[Saved data entries]
○ ○ ○ ○

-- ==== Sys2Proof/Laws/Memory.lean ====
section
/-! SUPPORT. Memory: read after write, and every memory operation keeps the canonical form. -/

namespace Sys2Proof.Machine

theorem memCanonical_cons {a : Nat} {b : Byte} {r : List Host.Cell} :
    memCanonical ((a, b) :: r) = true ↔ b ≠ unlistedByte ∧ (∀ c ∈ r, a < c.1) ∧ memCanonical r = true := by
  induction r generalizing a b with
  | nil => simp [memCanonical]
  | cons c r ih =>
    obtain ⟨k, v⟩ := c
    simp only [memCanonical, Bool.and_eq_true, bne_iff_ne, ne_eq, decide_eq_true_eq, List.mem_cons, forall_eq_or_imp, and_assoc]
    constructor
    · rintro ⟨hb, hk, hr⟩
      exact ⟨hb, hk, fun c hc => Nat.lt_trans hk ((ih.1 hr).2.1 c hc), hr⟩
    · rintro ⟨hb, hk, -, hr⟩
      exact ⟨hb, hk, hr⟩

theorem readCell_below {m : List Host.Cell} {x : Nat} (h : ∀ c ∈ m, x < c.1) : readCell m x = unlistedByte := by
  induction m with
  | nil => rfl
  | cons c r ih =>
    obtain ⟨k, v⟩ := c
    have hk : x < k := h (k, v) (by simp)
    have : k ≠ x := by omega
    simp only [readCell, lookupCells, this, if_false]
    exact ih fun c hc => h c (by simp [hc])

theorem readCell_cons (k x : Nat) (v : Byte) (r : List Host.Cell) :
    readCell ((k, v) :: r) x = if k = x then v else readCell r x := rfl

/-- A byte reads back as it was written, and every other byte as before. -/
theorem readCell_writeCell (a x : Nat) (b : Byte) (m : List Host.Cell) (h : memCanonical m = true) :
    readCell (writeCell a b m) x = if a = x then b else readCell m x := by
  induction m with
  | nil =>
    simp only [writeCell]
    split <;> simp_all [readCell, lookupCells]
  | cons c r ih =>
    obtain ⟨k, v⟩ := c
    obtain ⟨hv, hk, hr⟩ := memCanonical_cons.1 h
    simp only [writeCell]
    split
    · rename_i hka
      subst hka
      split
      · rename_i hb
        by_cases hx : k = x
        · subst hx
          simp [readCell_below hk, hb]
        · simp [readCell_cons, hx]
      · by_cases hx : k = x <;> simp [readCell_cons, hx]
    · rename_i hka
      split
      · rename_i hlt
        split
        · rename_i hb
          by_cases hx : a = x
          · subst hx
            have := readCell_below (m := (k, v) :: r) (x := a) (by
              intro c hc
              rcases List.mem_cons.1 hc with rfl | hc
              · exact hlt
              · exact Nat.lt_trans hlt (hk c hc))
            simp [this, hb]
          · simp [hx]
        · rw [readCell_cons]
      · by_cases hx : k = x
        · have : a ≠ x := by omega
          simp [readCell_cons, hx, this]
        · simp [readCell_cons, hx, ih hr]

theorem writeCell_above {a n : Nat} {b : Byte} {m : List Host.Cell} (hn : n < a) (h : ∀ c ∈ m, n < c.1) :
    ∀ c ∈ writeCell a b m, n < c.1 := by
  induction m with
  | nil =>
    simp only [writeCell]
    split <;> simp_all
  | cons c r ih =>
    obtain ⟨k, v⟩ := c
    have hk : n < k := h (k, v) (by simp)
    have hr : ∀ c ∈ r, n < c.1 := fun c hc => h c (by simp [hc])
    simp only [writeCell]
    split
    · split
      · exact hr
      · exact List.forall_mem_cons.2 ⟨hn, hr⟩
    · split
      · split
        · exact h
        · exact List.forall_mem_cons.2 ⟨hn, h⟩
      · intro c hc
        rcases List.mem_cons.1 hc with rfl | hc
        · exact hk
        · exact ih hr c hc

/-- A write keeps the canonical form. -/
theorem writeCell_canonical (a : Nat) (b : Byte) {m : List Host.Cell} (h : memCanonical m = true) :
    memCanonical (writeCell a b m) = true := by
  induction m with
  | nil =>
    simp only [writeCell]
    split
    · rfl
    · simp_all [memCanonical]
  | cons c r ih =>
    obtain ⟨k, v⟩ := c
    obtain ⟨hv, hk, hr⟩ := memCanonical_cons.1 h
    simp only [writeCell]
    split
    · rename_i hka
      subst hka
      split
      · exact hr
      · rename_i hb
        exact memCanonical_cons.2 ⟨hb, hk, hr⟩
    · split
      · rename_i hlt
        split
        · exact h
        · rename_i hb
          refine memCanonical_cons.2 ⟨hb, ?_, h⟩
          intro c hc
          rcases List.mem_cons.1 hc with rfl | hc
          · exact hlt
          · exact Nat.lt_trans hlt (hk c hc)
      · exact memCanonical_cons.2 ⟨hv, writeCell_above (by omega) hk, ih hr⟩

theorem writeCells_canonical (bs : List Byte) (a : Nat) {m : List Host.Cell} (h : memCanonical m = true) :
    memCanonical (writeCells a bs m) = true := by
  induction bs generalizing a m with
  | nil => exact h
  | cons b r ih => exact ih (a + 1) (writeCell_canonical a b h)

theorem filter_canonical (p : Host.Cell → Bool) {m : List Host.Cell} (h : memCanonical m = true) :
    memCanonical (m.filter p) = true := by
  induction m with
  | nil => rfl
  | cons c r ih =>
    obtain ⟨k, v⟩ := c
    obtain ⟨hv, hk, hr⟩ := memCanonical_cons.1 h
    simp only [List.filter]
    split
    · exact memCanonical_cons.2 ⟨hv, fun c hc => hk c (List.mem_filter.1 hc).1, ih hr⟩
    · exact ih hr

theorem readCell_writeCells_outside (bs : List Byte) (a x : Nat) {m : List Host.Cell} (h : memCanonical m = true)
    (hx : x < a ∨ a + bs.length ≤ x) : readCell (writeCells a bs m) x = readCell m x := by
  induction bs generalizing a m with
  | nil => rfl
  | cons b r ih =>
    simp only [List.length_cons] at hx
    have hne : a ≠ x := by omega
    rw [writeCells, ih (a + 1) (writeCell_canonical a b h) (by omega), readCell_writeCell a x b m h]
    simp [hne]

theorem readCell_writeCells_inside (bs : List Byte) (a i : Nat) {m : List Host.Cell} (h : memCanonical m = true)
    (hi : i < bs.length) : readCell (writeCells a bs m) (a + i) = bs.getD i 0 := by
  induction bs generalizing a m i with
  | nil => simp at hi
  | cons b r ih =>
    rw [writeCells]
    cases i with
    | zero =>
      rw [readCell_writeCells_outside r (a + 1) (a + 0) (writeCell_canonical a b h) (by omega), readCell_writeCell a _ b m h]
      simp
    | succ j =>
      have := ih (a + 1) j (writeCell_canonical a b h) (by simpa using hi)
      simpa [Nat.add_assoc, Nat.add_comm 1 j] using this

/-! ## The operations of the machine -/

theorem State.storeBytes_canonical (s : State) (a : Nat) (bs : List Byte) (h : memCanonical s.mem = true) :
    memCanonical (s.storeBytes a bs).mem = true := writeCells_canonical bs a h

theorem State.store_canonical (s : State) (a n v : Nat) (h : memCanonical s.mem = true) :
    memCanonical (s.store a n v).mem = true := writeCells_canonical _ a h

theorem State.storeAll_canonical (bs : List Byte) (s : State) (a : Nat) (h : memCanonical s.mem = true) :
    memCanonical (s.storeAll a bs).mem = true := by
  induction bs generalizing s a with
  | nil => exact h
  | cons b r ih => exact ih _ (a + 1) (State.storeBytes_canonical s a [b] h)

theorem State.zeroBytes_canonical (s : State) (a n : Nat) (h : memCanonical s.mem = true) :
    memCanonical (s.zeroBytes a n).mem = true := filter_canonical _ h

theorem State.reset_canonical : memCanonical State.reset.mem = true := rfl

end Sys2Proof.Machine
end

○ ○ ○ ○

- [WHAT TO PRODUCE] Scan the records above for the string "using", and copy every line where it turns up.

- [REPLY]
      have := ih (a + 1) j (writeCell_canonical a b h) (by simpa using hi)
      simpa [Nat.add_assoc, Nat.add_comm 1 j] using this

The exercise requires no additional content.